Grazie alla proliferazione dei sistemi di controllo ed al timore di veri controllori – sulle fondamenta di una sempre più opaca discrezionalità della fase di assegnazione dell’appalto – si è progressivamente rafforzata la possibilità che la realizzazione del progetto rappresenti una quotidiana occasione di illecito comportamento dei soggetti preposti alla conduzione dell’appalto (anche non corrotti). Tutte le fasi relative alla gestione dell’appalto rappresentano, infatti, altrettanti capitoli dove la decisione tecnico-amministrativa può essere utilmente addomesticata e piegata e le aree di rischio (non necessariamente corruttive) di tali processi sono ben note a tutti coloro che lavorano all’interno della stazione appaltante.

Perché, quindi, rivolgersi all’esterno per pagare qualcuno che riporterebbe i termini della questione sul piano teorico-formativo?
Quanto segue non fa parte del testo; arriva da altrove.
-- ==== Sys2Proof/Laws/Step.lean ====
section
/-! SUPPORT. What one step can do (20_memory.md R57): the kinds of change to the engine, whichever event comes next and
whatever the host reads, asks next or draws. Each shared operation has its lemma; `step_changes` is the one to cite. -/

namespace Sys2Proof.Machine

open Sys2Proof

/-- Two states that differ at most in the environment: script, replies, and the number of draws made. -/
structure State.SameEngine (s t : State) : Prop where
  params : t.params = s.params
  regs : t.regs = s.regs
  phase : t.phase = s.phase
  cmdReg : t.cmdReg = s.cmdReg
  ctrl : t.ctrl = s.ctrl
  done : t.done = s.done
  err : t.err = s.err
  rej : t.rej = s.rej
  errCode : t.errCode = s.errCode
  errCmd : t.errCmd = s.errCmd
  len : t.len = s.len
  buf : t.buf = s.buf
  resetLine : t.resetLine = s.resetLine
  bufDraw : t.bufDraw = s.bufDraw
  draws : s.draws ≤ t.draws

/-- The kinds of change one step makes to the engine. -/
inductive State.Change (s : State) : State → Prop where
  /-- No change. -/
  | same : Change s s
  /-- A rejected access (R60). -/
  | rejected (out : s.resetLine = false) : Change s s.reject
  /-- A write to `STATUS` (R30). -/
  | acknowledged (out : s.resetLine = false) (v : Word) : Change s (s.acknowledge v)
  /-- A write to `CTRL` with bit 31 clear (R29). -/
  | enables (out : s.resetLine = false) (c : Ctrl) : Change s { s with ctrl := c }
  /-- A write to `LEN` while idle (R34). -/
  | length (out : s.resetLine = false) (idle : s.phase = .idle) (v : Word) : Change s { s with len := v }
  /-- A write of a buffer byte while idle (R33). -/
  | byte (out : s.resetLine = false) (idle : s.phase = .idle) (k : Nat) (v : Byte) (lt : k < s.params.bufBytes) :
      Change s { s with buf := Memory.write s.buf k v }
  /-- An accepted command (R38). -/
  | accepted (out : s.resetLine = false) (idle : s.phase = .idle) (clear : s.err = false) (w : Word) :
      Change s (s.accept w)
  /-- A soft reset (R192). -/
  | softReset (out : s.resetLine = false) : Change s s.takeReset
  /-- A hard reset asserted (R190). -/
  | hardReset : Change s s.assertReset
  /-- A hard reset released (R190). -/
  | released : Change s s.releaseReset
  /-- A completion of the command in execution (R39). -/
  | completed (busy : s.phase = .busy) (out : s.resetLine = false) (i : Instr) (h : decode s.cmdReg = .ok i) :
      Change s (s.finish (commandResult i s))
  /-- A completion of an illegal word (R76). -/
  | illegal (busy : s.phase = .busy) (out : s.resetLine = false) (e : IllegalWord)
      (h : decode s.cmdReg = .error e) : Change s (s.fail .illegalCommand)

theorem State.SameEngine.refl (s : State) : s.SameEngine s :=
  ⟨rfl, rfl, rfl, rfl, rfl, rfl, rfl, rfl, rfl, rfl, rfl, rfl, rfl, rfl, Nat.le_refl _⟩

theorem State.SameEngine.trans {s t u : State} (h : s.SameEngine t) (h' : t.SameEngine u) : s.SameEngine u :=
  ⟨h'.params.trans h.params, h'.regs.trans h.regs, h'.phase.trans h.phase, h'.cmdReg.trans h.cmdReg,
    h'.ctrl.trans h.ctrl, h'.done.trans h.done, h'.err.trans h.err, h'.rej.trans h.rej,
    h'.errCode.trans h.errCode, h'.errCmd.trans h.errCmd, h'.len.trans h.len, h'.buf.trans h.buf,
    h'.resetLine.trans h.resetLine, h'.bufDraw.trans h.bufDraw, h.draws.trans h'.draws⟩

theorem State.SameEngine.env (s : State) (script : List Event) (replies : List Reply) {draws : Nat}
    (h : s.draws ≤ draws) : s.SameEngine { s with script := script, replies := replies, draws := draws } :=
  ⟨rfl, rfl, rfl, rfl, rfl, rfl, rfl, rfl, rfl, rfl, rfl, rfl, rfl, rfl, h⟩

/-- A state of the same engine is that state with another environment. -/
theorem State.SameEngine.eq {s t : State} (h : s.SameEngine t) :
    t = { s with script := t.script, replies := t.replies, draws := t.draws } := by
  cases s; cases t; cases h; simp_all

/-- A 32-bit write is one kind of change. -/
theorem State.write32_change (s : State) (off : Offset) (v : Word) : s.Change (s.write32 off v) := by
  unfold State.write32
  split
  · exact .same
  · next hr =>
    have hr : s.resetLine = false := by simpa using hr
    split
    · next r _ =>
      cases r
      case ctrl => simp only [State.writeReg, State.writeCtrl]; split; exacts [.softReset hr, .enables hr _]
      case status => exact .acknowledged hr v
      case cmd =>
        simp only [State.writeReg, State.writeCmd]
        split
        · exact .rejected hr
        · next h =>
          rw [not_or] at h
          exact .accepted hr (by cases hp : s.phase; exacts [rfl, absurd hp h.1]) (by simpa using h.2) v
      case len =>
        simp only [State.writeReg, State.writeLen]
        split
        · exact .rejected hr
        · next h => exact .length hr (by cases hp : s.phase; exacts [rfl, absurd hp h]) v
      all_goals exact .same
    · exact .rejected hr

/-- An 8-bit write is one kind of change. -/
theorem State.write8_change (s : State) (off : Offset) (v : Byte) : s.Change (s.write8 off v) := by
  unfold State.write8
  split
  · exact .same
  · next hr =>
    have hr : s.resetLine = false := by simpa using hr
    split
    · next k hk =>
      split
      · exact .rejected hr
      · next h =>
        refine .byte hr (by cases hp : s.phase; exacts [rfl, absurd hp h]) k v ?_
        unfold windowIndex at hk
        split at hk
        · have := Option.some.inj hk
          omega
        · exact absurd hk (by simp)
    · exact .rejected hr

theorem State.write16_change (s : State) (off : Offset) (v : Half) : s.Change (s.write16 off v) := by
  unfold State.write16
  split
  · exact .same
  · next hr => exact .rejected (by simpa using hr)

/-- A draw leaves the engine alone. -/
theorem State.draw_same (s : State) : s.SameEngine s.draw.2 := State.SameEngine.env s s.script s.replies (by simp)

/-- A read changes nothing but the environment, or is rejected. -/
theorem State.read32_change (s : State) (off : Offset) : ∃ u, s.Change u ∧ u.SameEngine (s.read32 off).2 := by
  unfold State.read32
  split
  · exact ⟨s, .same, s.draw_same⟩
  · next hr =>
    split
    · exact ⟨s, .same, .refl s⟩
    · exact ⟨_, .rejected (by simpa using hr), s.reject.draw_same⟩

theorem State.read8_change (s : State) (off : Offset) : ∃ u, s.Change u ∧ u.SameEngine (s.read8 off).2 := by
  unfold State.read8
  split
  · exact ⟨s, .same, s.draw_same⟩
  · next hr =>
    split
    · split
      · exact ⟨_, .rejected (by simpa using hr), s.reject.draw_same⟩
      · exact ⟨s, .same, .refl s⟩
    · exact ⟨_, .rejected (by simpa using hr), s.reject.draw_same⟩

theorem State.read16_change (s : State) (off : Offset) : ∃ u, s.Change u ∧ u.SameEngine (s.read16 off).2 := by
  unfold State.read16
  split
  · exact ⟨s, .same, s.draw_same⟩
  · next hr => exact ⟨_, .rejected (by simpa using hr), s.reject.draw_same⟩

/-- A turn of the engine is one kind of change. -/
theorem engineTurn_change (s : State) : ∃ t, engineTurn s = .next t ∧ s.Change t := by
  unfold engineTurn complete
  split
  · next h =>
    split
    · next i hi => exact ⟨_, exec_eq i s, .completed h.1 h.2 i hi⟩
    · next e he => exact ⟨_, rfl, .illegal h.1 h.2 e he⟩
  · exact ⟨s, rfl, .same⟩

theorem State.reply_same {s t : State} (h : s.SameEngine t) (r : Reply) : s.SameEngine (t.reply r) :=
  h.trans (State.SameEngine.env t t.script _ (Nat.le_refl _))

theorem State.before_same {s t : State} (h : s.SameEngine t) (es : List Event) : s.SameEngine (t.before es) :=
  h.trans (State.SameEngine.env t _ t.replies (Nat.le_refl _))

theorem State.instead_same {s t : State} (h : s.SameEngine t) (es : List Event) : s.SameEngine (t.instead es) :=
  h.trans (State.SameEngine.env t _ t.replies (Nat.le_refl _))

/-- An operation of the host is one kind of change, and a change of the environment after it. -/
theorem hostTurn_change (op : HostOp) (s : State) :
    ∃ t u v, hostTurn op s = .next t ∧ s.SameEngine v ∧ v.Change u ∧ u.SameEngine t := by
  have plain {t : State} (h : s.Change t) : ∃ t' u v, Host.Outcome.next (φ := Fault) (ρ := Refusal) t = .next t' ∧
      s.SameEngine v ∧ v.Change u ∧ u.SameEngine t' := ⟨t, t, s, rfl, .refl s, h, .refl t⟩
  cases op with
  | wr off v => exact plain (s.write32_change off v)
  | wrb off v => exact plain (s.write8_change off v)
  | wrh off v => exact plain (s.write16_change off v)
  | rd off =>
    obtain ⟨u, hu, h⟩ := s.read32_change off
    exact ⟨_, u, s, rfl, .refl s, hu, State.reply_same h _⟩
  | rdb off =>
    obtain ⟨u, hu, h⟩ := s.read8_change off
    exact ⟨_, u, s, rfl, .refl s, hu, State.reply_same h _⟩
  | rdh off =>
    obtain ⟨u, hu, h⟩ := s.read16_change off
    exact ⟨_, u, s, rfl, .refl s, hu, State.reply_same h _⟩
  | assertReset => exact plain .hardReset
  | releaseReset => exact plain .released
  | wait =>
    obtain ⟨u, hu, h⟩ := s.read32_change CtrlReg.status.offset
    refine ⟨_, u, s, rfl, .refl s, hu, ?_⟩
    simp only [State.readThen]
    split
    exacts [State.before_same (State.reply_same h _) _, State.reply_same h _]
  | check =>
    obtain ⟨u, hu, h⟩ := s.read32_change CtrlReg.status.offset
    refine ⟨_, u, s, rfl, .refl s, hu, ?_⟩
    simp only [State.readThen]
    split
    exacts [State.instead_same (State.reply_same h _) _, State.reply_same h _]
  | getBytes =>
    obtain ⟨u, hu, h⟩ := s.read32_change CtrlReg.len.offset
    exact ⟨_, u, s, rfl, .refl s, hu, State.before_same (State.reply_same h _) _⟩
  | storeIfPresent r =>
    obtain ⟨u, hu, h⟩ := s.read32_change CtrlReg.rflags.offset
    refine ⟨_, u, s, rfl, .refl s, hu, ?_⟩
    simp only [State.readThen]
    split
    exacts [State.before_same (State.reply_same h _) _, State.reply_same h _]
  | waitIrq =>
    simp only [hostTurn]
    split
    · exact plain .same
    · obtain ⟨t, ht, hc⟩ := engineTurn_change (s.before [.host .waitIrq])
      exact ⟨t, t, _, ht, State.before_same (.refl s) _, hc, .refl t⟩

/-- A step never faults and is never refused; it changes the engine in one of the ways of `State.Change`, with changes
of the environment before and after. -/
theorem step_changes (s : State) :
    ∃ t u v, step s = .next t ∧ s.SameEngine v ∧ v.Change u ∧ u.SameEngine t := by
  unfold step turn
  split
  · obtain ⟨t, ht, hc⟩ := engineTurn_change s
    exact ⟨t, t, s, ht, .refl s, hc, .refl t⟩
  · next rest _ =>
    obtain ⟨t, ht, hc⟩ := engineTurn_change (s.instead rest)
    exact ⟨t, t, _, ht, State.instead_same (.refl s) _, hc, .refl t⟩
  · next op rest _ =>
    obtain ⟨t, u, v, ht, hv, hc, hu⟩ := hostTurn_change op (s.instead rest)
    exact ⟨t, u, v, ht, (State.instead_same (.refl s) _).trans hv, hc, hu⟩

theorem step_next (s : State) : ∃ t, step s = .next t := by
  obtain ⟨t, _, _, h, _⟩ := step_changes s
  exact ⟨t, h⟩

end Sys2Proof.Machine
end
Perché spendere soldi dell’Erario per “sensibilizzare sensibilizzare e coinvolgere il vertice aziendale sui temi della cultura e gestione del rischio e dei controlli”  (vedasi, ad esempio, questo affidamento del 2017) piuttosto che incaricare qualcuno (ovviamente esterno all’ente incriminato) di verificare se le gravi accuse contenute in un’interrogazione parlamentare sono fondate? 

La realtà è sotto gli occhi di tutti e, tranne casi episodici, è provato che i sistemi di controllo interno, i collegi sindacali e, perfino, gli organismi di vigilanza non sono mai stati capaci di disvelare le reali patologie funzionali delle proprie strutture; strutture sapientemente create e rafforzate grazie ad anni di stratificazione organizzativa tutta preordinata a garantire la perpetuazione dell’assenza di un reale presidio dei vari processi tecnico-amministrativi.

Un top management ‘sano’ ed incorruttibile che, davvero, volesse perseguire le finalità della Legge 6 novembre 2012, n. 190, dovrebbe assumere soltanto una scelta strategico-operativa: quella di aprire i propri archivi e consentire ad fraud auditor esterno esperto di poter indagare, senza vincoli o limitazioni di sorta, in ogni anfratto della propria organizzazione. Ogni aspetto tecnico, amministrativo o legale della commessa dovrebbe poter analizzato per accertare l’esistenza e la dimensione di tutti i sistemi illeciti “a bassa tensione” che caratterizzano le varie fasi di vita di qualsiasi contratto pubblico: finanche quelli relativi alla gestione dell’anticorruzione. 

Tutti gli atti del lavoro, del servizio o della fornitura (dalla fase della programmazione e progettazione a quella del collaudo) così come le perizie di perizie di variante, gli accordi bonari e gli atti contabili dovrebbero poter essere scandagliati e poi portati sul tavolo del consiglio di amministrazione della stazione appaltante (e subito dopo alla Procura della Repubblica ed alla Corte dei Conti) per quello che sono, illustrando nei minimi dettagli “il dietro le quinte” di quello appare.

Ebbene, se tutto questo è vero (com’è sicuramente vero) sarebbe il caso che l’ANAC avviasse un’ampia indagine ispettiva, a livello nazionale, per verificare se si siano verificate fattispecie analoghe a quelle censurate e sanzionate dalla Corte dei Conti e per escludere che, oltre al costo delle frodi interne non si stia, pericolosamente, aggiungendo anche quello per far arricchire, a danno dell’Erario, i “professionisti dell’anticorruzione”.